We need to prove that if $\lim_{x \to 1}g'(x) > 1$, then there are two solutions to $g(x)=x$ on $[0,1]$, if $\lim_{x \to 1}g'(x) \le 1$, then there must only one solution on $[0,1]$ for $g(x)=x$.
Let $\lim_{x \to 1}g'(x) \le 1$ and there are more than $1$ solution, we peak a solution $q \ne 1$, obviously $q > 0$ and $\frac{g(1)-g(q)}{1-q}=1$, by the mean value theorem there must be a point $c$ such that $c \in (q,1)$ and $g'(c)=1$, it means that $\forall x > c$ $g'(x)>1$, moreover $g'(x)$ goes further away from 1 as $x$ grows, but then $\lim_{x \to 1}g'(x) > 1$ (contradiction).

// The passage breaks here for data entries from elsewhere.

/-- R164, R169 (d, e): a flashing cell decoded with `FLASH = 1` is the cell with ink and paper exchanged
decoded with `FLASH = 0`; in a cell that does not flash, `FLASH` has no effect. -/
def Obligations.FlashExchangesInkAndPaper : Prop :=
  ∀ (s t : State) (x : Fin 256) (y : Fin 192), s.params = t.params → s.flash = true →
    t.flash = false → s.read (bitmapAddr x y) = t.read (bitmapAddr x y) →
    let a := s.read (attrAddr x y)
    let b := t.read (attrAddr x y)
    (a.getLsbD 7 = true ∧ a.getLsbD 6 = b.getLsbD 6 ∧ a.extractLsb' 0 3 = b.extractLsb' 3 3 ∧
        a.extractLsb' 3 3 = b.extractLsb' 0 3 ∨ a.getLsbD 7 = false ∧ a = b) →
    ∃ c, exec (.pixel x y) s = .next { s with outputs := .colour c :: s.outputs } ∧
      exec (.pixel x y) t = .next { t with outputs := .colour c :: t.outputs }

/-! ### Frame sequencer: the operations -/

/-- R191: without a quit the events are applied in order (the spec's decision D26), `FCYC` becomes 0 (D14)
and Executing is next. -/
def Obligations.PollAppliesEventsInOrder : Prop :=
  ∀ (s : State) (events : List Event), s.phase = .polling → Event.quit ∉ events →
    ∃ t, exec (.poll events) s = .next t ∧
      t = { s with krow := t.krow, fcyc := 0, phase := .executing } ∧
      (events = [] → t.krow = s.krow) ∧
      ∀ id pressed rest, events = .key id pressed :: rest →
        ∃ u, exec (.hostKey id pressed) s = .next u ∧ exec (.poll rest) u = .next t

/-- R192: POLL stops at a quit: the events before it are applied, those after it are not, `FCYC` is not
reset (the spec's decision D16). A quit signal in another phase waits in the pending list (log 12); in
Terminated nothing is performed (D23, log 21). -/
def Obligations.QuitEndsTheRunInPolling : Prop :=
  (∀ (s : State) (before after : List Event), s.phase = .polling → Event.quit ∉ before →
    ∃ t, exec (.poll before) s = .next t ∧ exec (.poll (before ++ .quit :: after)) s =
      .next { s with krow := t.krow, phase := .terminated }) ∧
  (∀ s : State, s.phase = .polling → exec .quit s = .next { s with phase := .terminated }) ∧
  (∀ s : State, s.phase ≠ .polling → s.phase ≠ .terminated →
    exec .quit s = .next { s with events := s.events ++ [.quit] }) ∧
  (∀ s : State, s.started = true → s.phase = .terminated → step s = .fault .terminated)

/-- R194: with no transaction a step only adds its cycles (any natural number, the spec's decision D15);
with one first, that transaction is the operation its record selects, performed first, and the rest
follows. -/
def Obligations.CpuStepPerformsTransactionsInOrder : Prop :=
  ∀ (s : State) (cycles : Nat), s.phase = .executing → s.fcyc < cyclesPerFrame s.params →
    exec (.cpuStep [] cycles) s = .next { s with fcyc := s.fcyc + cycles } ∧
    ∀ (x : Txn) (xs : List Txn), ∃ i t,
      decode s.params.romSize ⟨(encodeTxn x).format, [], (encodeTxn x).values⟩ = .ok i ∧
      exec i s = .next t ∧ exec (.cpuStep (x :: xs) cycles) s = exec (.cpuStep xs cycles) t

/-- R194, R135 (e): whatever the transactions, a step completes, adds its cycles and changes nothing but
`MEM`, `BORDER`, `FCYC` and the history, which only grows; no byte below `ROM_SIZE` changes. -/
def Obligations.CpuStepCompletesAndKeepsTheRest : Prop :=
  ∀ (s : State) (txns : List Txn) (cycles : Nat), s.phase = .executing →
    s.fcyc < cyclesPerFrame s.params → Memory.wf s.params s.mem →
    ∃ mem border results, exec (.cpuStep txns cycles) s =
        .next { s with mem := mem, border := border, fcyc := s.fcyc + cycles
                       outputs := results ++ s.outputs } ∧
      Memory.wf s.params mem ∧
      ∀ a, a < s.params.romSize → memRead s.params mem a = memRead s.params s.mem a

/-- R195: one request with `INT_VECTOR`, and Decoding is next; nothing else changes: no pending bit, no
acknowledge (the spec's decision D19). -/
def Obligations.FrameIrqEmitsOneRequest : Prop :=
  ∀ s : State, s.phase = .executing → cyclesPerFrame s.params ≤ s.fcyc →
    exec .frameIrq s =
      .next { s with outputs := .irq s.params.intVector :: s.outputs, phase := .decoding }

/-- R196: VIDEO_DECODE with the `FLASH` of before, then FLASH_ADVANCE, then Presenting (the order is the
spec's decision D13). -/
def Obligations.DecodeRendersThenAdvancesFlash : Prop :=
  ∀ s : State, s.phase = .decoding →
    ∃ t u, exec .videoDecode s = .next t ∧ exec .flashAdvance t = .next u ∧
      exec .decode s = .next { u with phase := .presenting }

/-- R197: the counter counts modulo 16 and `FLASH` inverts when it wraps (the counter's form is the spec's
decision D12). -/
def Obligations.FlashAdvanceTogglesEvery16 : Prop :=
  ∀ s : State, ∃ n : BitVec 4, n.toNat = (s.flashcnt.toNat + 1) % 16 ∧
    exec .flashAdvance s =
      .next { s with flash := if s.flashcnt.toNat = 15 then !s.flash else s.flash, flashcnt := n }

/-- R198: the buffer and the border colour (the spec's decision D10) are handed over, and Throttling is
next. -/
def Obligations.PresentHandsOverTheFrame : Prop :=
  ∀ (s : State) (pix : Picture) (c : Colour), s.phase = .presenting → s.pix = some pix →
    s.brgb = some c → exec .present s =
      .next { s with outputs := .present pix c :: s.outputs, phase := .throttling }

/-- R43: reading a picture that has no value is a fault (log 8). -/
def Obligations.PresentWithoutPictureFaults : Prop :=
  ∀ s : State, s.phase = .presenting → s.pix = none ∨ s.brgb = none →
    exec .present s = .fault .noPicture

/-- R199: the rest of the frame period is slept, nothing when the frame overran, and Polling is next. The
units are the model's own (log 16): `elapsed` in nanoseconds, the sleep in `1 / FRAME_RATE_HZ` of one. -/
def Obligations.ThrottleSleepsTheRemainder : Prop :=
  ∀ s : State, s.phase = .throttling →
    ∃ outputs, exec .throttle s = .next { s with outputs := outputs, phase := .polling } ∧
      (s.elapsed * s.params.frameRateHz < 1000000000 →
        ∃ n, outputs = .sleep n :: s.outputs ∧
          n + s.elapsed * s.params.frameRateHz = 1000000000) ∧
      (1000000000 ≤ s.elapsed * s.params.frameRateHz → outputs = s.outputs)

/-- R260, R262: the nine elements after `RESET` at power-on, with parameters that meet the premises, whatever
they held before (several values are the spec's own decisions, log 7); the inputs, the script and the
history stay. So the invariant holds, and `State.reset` is what `RESET` leaves. -/
def Obligations.ResetOperationSetsEveryElement : Prop :=
  exec .reset { State.reset with started := false } = .next State.reset ∧
  ∀ s : State, s.started = false → s.params.Wf → ∃ t, exec .reset s = .next t ∧
    (∀ a, a < s.params.romSize → s.params.romImage[a]? = some (memRead t.params t.mem a)) ∧
    (∀ a, s.params.romSize ≤ a → memRead t.params t.mem a = 0) ∧
    (∀ r : Fin 8, t.krow[r] = 0b11111) ∧ t.border = 0 ∧ t.flash = false ∧ t.flashcnt = 0 ∧
    t.fcyc = 0 ∧ t.phase = .polling ∧ t.pix = none ∧ t.brgb = none ∧ t.params = s.params ∧
    t.events = s.events ∧ t.reports = s.reports ∧ t.elapsed = s.elapsed ∧ t.script = s.script ∧
    t.outputs = s.outputs ∧ t.started = true ∧ t.Inv

/-- R260, R80: at power-on a step performs `RESET`, called by the script or else by itself (log 2, log 19),
and no other operation. A block that has been reset is not reset again, and neither is one whose
parameters break the premises of R262. -/
def Obligations.ResetHappensOnceBeforeEverything : Prop :=
  ∀ s : State,
    (s.started = false →
      (s.script = [] → step s = exec .reset s) ∧
      ∀ r rest, s.script = r :: rest →
        (decode s.params.romSize r = .ok .reset →
          step s = exec .reset { s with script := rest }) ∧
        (∀ i, decode s.params.romSize r = .ok i → i ≠ .reset → step s = .refused .notReset)) ∧
    (s.started = true → exec .reset s = .refused .alreadyReset) ∧
    (s.started = false → ¬ s.params.Wf → exec .reset s = .refused .parametersInvalid) ∧
    ∀ t, s.started = true → step s = .next t → t.started = true

/-- R36, R38: memory at reset is `ROM_IMAGE` below `ROM_SIZE` and 0 from there up, and `BORDER` is 0, for
every choice of the parameters, the one of `State.reset` included. -/
def Obligations.ResetLeavesRomImageZerosAndBlackBorder : Prop :=
  (∀ p : Params, p.romImage.length = p.romSize →
    (∀ a, a < p.romSize → p.romImage[a]? = some (memRead p (State.powerOn p).mem a)) ∧
    (∀ a : Word, p.romSize ≤ a.toNat → memRead p (State.powerOn p).mem a.toNat = 0) ∧
    (State.powerOn p).border = 0) ∧
  State.reset = State.powerOn State.reset.params ∧
  State.reset.params.romImage.length = State.reset.params.romSize

/-- R190: a phase operation is enabled only where the table says; elsewhere it is refused (log 10). -/
def Obligations.PhaseOperationsRefusedElsewhere : Prop :=
  ∀ s : State,
    (s.phase ≠ .polling → ∀ events, exec (.poll events) s = .refused (.notEnabled s.phase)) ∧
    (s.phase ≠ .executing ∨ cyclesPerFrame s.params ≤ s.fcyc →
      ∀ txns c, exec (.cpuStep txns c) s = .refused (.notEnabled s.phase)) ∧
    (s.phase ≠ .executing ∨ s.fcyc < cyclesPerFrame s.params →
      exec .frameIrq s = .refused (.notEnabled s.phase)) ∧
    (s.phase ≠ .decoding → exec .decode s = .refused (.notEnabled s.phase)) ∧
    (s.phase ≠ .presenting → exec .present s = .refused (.notEnabled s.phase)) ∧
    (s.phase ≠ .throttling → exec .throttle s = .refused (.notEnabled s.phase))

/-- R80, R12: an operation whose operands select another row of the table is refused (log 9). -/
def Obligations.UnselectedOperationsRefused : Prop :=
  ∀ (s : State) (port rowsel addr : Word) (data : Byte),
    (port.getLsbD 0 = true → exec (.ioWrBorder port data) s = .refused .notSelected ∧
      exec (.ioRdKeys port rowsel) s = .refused .notSelected) ∧
    (port.getLsbD 0 = false → exec (.ioWrNop port data) s = .refused .notSelected ∧
      exec (.ioRdFloat port rowsel) s = .refused .notSelected) ∧
    (addr.toNat < s.params.romSize → exec (.memWrRam addr data) s = .refused .notSelected) ∧
    (s.params.romSize ≤ addr.toNat → exec (.memWrRom addr data) s = .refused .notSelected)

Let $\lim_{x \to 1}g'(x) > 1$ and there is only one solution, obviously it has value $1$, it means that $\forall x \in (0,1)$ $f(x)=g(x)-x>0$ and $f(1)=g(1)-1=0$, also $f''(x)>0$ for $x \in (0,1)$, thus $f'(x)$ is strictly increasing and thus must be strictly negative $\forall x \in (0,1)$, so $f'(x)=g'(x)-1<0$ and $g'(x)<1$ $\forall x \in (0,1)$ thus $\lim_{x \to 1}g'(x) \le 1$ (contradiction).